3.The judgment under appeal is unlawful in so far as it fails to state adequate grounds since the Court of First Instance omitted to examine the arguments and evidence supporting Edwin’s submission that it had obtained Elio Fiorucci’s consent to register his patronymic as a trade mark. In the alternative, Edwin submits that, should the Court of Justice find that neither it nor the Court of First Instance has jurisdiction to examine the argument in question, it must expressly refer the matter to the Board of Appeal (or other office or division) of OHIM (which the Court of First Instance failed to do) for it to do so, pursuant to Article 63(6) of the RCTM and Article 1d of Regulation No 216/96. (3)

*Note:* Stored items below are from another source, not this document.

-- ==== Sys2Proof/Decode.lean ====
section
/-! DEFINITION. Decoding an operation word into an instruction, and the encoder (R70 to R78). The format says
which agent the word is for and selects the decoder; the three formats share bit patterns, so a word without its
format means nothing (R70). Decoding is total: a word that spells no operation is rejected by name. -/

namespace Sys2Proof

/-- Why a word spells no operation. -/
inductive DecodeError where
  /-- A reserved `GEN` op code, `0xB` to `0xF` (R77). -/
  | reservedOp (op : Nat)
  /-- The word has a bit above its format's length (R70): it is not truncated (R80). -/
  | wordTooWide (f : Format) (word : Nat)
  deriving DecidableEq, Repr

/-- What decoding answers. -/
inductive Decoded where
  | ok (i : Instr)
  | bad (e : DecodeError)
  deriving DecidableEq, Repr

/-- The length of each format in bits (R70). -/
def formatBits (wd : Widths) : Format → Nat
  | .gen => 4
  | .cyc => wd.n + 2
  | .comb => wd.w + wd.n

/-- The `GEN` op codes (R74), with the operands of R75. -/
def decodeGen (op : Nat) (a : GenArgs) : Decoded :=
  match op with
  | 0x0 => .ok (.resolve a.raw)
  | 0x1 => .ok (.termXor a.t a.u)
  | 0x2 => .ok (.symStep a.sv a.j)
  | 0x3 => .ok .unroll
  | 0x4 => .ok (.outmap a.sv)
  | 0x5 => .ok (.canon a.canonOf)
  | 0x6 => .ok (.checkLen a.csv a.cov)
  | 0x7 => .ok (.emitBare a.csv a.cov)
  | 0x8 => .ok (.emitFull a.csv)
  | 0x9 => .ok (.generate a.raw)
  | 0xA => .ok (.eval a.evalOf a.s a.d)
  | _ => .bad (.reservedOp op)

/-- The fields of a `CYC` word: `data` at bits `N+1:2`, `rst` at bit 1, `en` at bit 0 (R72). -/
def cycData (word : Nat) : Nat := word / 4

def cycRst (word : Nat) : Bool := word.testBit 1

def cycEn (word : Nat) : Bool := word.testBit 0

/-- The `CYC` patterns (R74): `rst` selects first, then `en`. -/
def decodeCyc (word : Nat) : Instr :=
  match cycRst word, cycEn word with
  | true, en => .cycReset en (cycData word)
  | false, true => .cycUpdate (cycData word)
  | false, false => .cycHold (cycData word)

/-- The single `COMB` operation: `s` at bits `W+N-1:N`, `d` at bits `N-1:0` (R73). -/
def decodeComb (wd : Widths) (word : Nat) : Instr :=
  .combEval (word / 2 ^ wd.n) (word % 2 ^ wd.n)

/-- Decode a word of a format under the widths of its agent's configuration. -/
def decode (wd : Widths) (x : OpWord) : Decoded :=
  if x.word < 2 ^ formatBits wd x.fmt then
    match x.fmt with
    | .gen => decodeGen x.word x.args
    | .cyc => .ok (decodeCyc x.word)
    | .comb => .ok (decodeComb wd x.word)
  else .bad (.wordTooWide x.fmt x.word)

/-! ## The encoder -/

/-- Put a `CYC` word together: `word = data * 4 + rst * 2 + en` (R72). -/
def cycWord (rst en : Bool) (data : Nat) : OpWord :=
  ⟨.cyc, data * 4 + rst.toNat * 2 + en.toNat, {}⟩

/-- Put a `COMB` word together: `word = s * 2^N + d` (R73). -/
def combWord (wd : Widths) (s d : Nat) : OpWord := ⟨.comb, s * 2 ^ wd.n + d, {}⟩

/-- The operation word of an instruction. -/
def encode (wd : Widths) : Instr → OpWord
  | .resolve raw => ⟨.gen, 0x0, { raw := raw }⟩
  | .termXor t u => ⟨.gen, 0x1, { t := t, u := u }⟩
  | .symStep sv j => ⟨.gen, 0x2, { sv := sv, j := j }⟩
  | .unroll => ⟨.gen, 0x3, {}⟩
  | .outmap sv => ⟨.gen, 0x4, { sv := sv }⟩
  | .canon t => ⟨.gen, 0x5, { canonOf := t }⟩
  | .checkLen sv ov => ⟨.gen, 0x6, { csv := sv, cov := ov }⟩
  | .emitBare sv ov => ⟨.gen, 0x7, { csv := sv, cov := ov }⟩
  | .emitFull sv => ⟨.gen, 0x8, { csv := sv }⟩
  | .generate raw => ⟨.gen, 0x9, { raw := raw }⟩
  | .eval t s d => ⟨.gen, 0xA, { evalOf := t, s := s, d := d }⟩
  | .cycReset en data => cycWord true en data
  | .cycUpdate data => cycWord false true data
  | .cycHold data => cycWord false false data
  | .combEval s d => combWord wd s d

/-! ## A word of the opcode table, without its agent

The table's rows of different formats share words (`0x0` is RESOLVE, CYC_HOLD and COMB_EVAL), and the table gives a
`GEN` row 4 bits, a `CYC` row its two control bits and the `COMB` row none. DESIGN CHOICE (notes/assumptions/12.md):
a row of no bits is `COMB`; a row of fewer than 4 bits, or a word with a bit above bit 3, is no `GEN` word and is read
as `CYC`; every other word is `GEN`. -/

/-- The format a table word of `nbits` bits is read in. -/
def tableFormat (nbits w : Nat) : Format :=
  if nbits = 0 then .comb else if nbits < 4 ∨ 16 ≤ w then .cyc else .gen

/-- The widths a table word is read under: an 8-bit register, and an input word wide enough for any such word. -/
def tableWidths (nbits : Nat) : Widths := ⟨8, max nbits 8⟩

/-- The table word as an operation word; the operands the word has no bits for are the held ones. -/
def tableOp (nbits w : Nat) : OpWord := ⟨tableFormat nbits w, w, {}⟩

/-- The instruction the decoder reads from a word of the opcode table. -/
def decodeTableWord (nbits w : Nat) : Option Instr :=
  match decode (tableWidths nbits) (tableOp nbits w) with
  | .ok i => some i
  | .bad _ => none

end Sys2Proof
end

4.The judgment under appeal is also unlawful on the basis that it infringes or misapplies Article 63 of the RCTM and constitutes a denial of justice, in so far as the Court of First Instance incorrectly refused to consider Edwin’s argument based on the fact that the appellant acquired from Fiorucci SpA a de facto trade mark relating to (or, in any event, any other right to exploit the renown attached to) the patronymic ‘Elio Fiorucci’. In the alternative, Edwin submits that, should the Court of Justice find that neither it nor the Court of First Instance has jurisdiction to examine the argument in question, it must expressly refer the matter to the Board of Appeal (or other office or division) of OHIM (which the Court of First Instance failed to do) for it to do so, pursuant to Article 63(6) of the RCTM and Article 1d of Regulation No 216/96.
—
Council Regulation (EC) no 40/94 of 20 December 1993 on the Community trade mark (OJ 1994 L 11, p. 1).
Codice della Proprietà industriale italiano (Italian Industrial Property Code).
Commission Regulation (EC) No 216/96 of 5 February 1996 laying down the rules of procedure of the Boards of Appeal of the Office for Harmonisation in the Internal Market (Trade Marks and Designs) (OJ 1996 L 28, p. 11).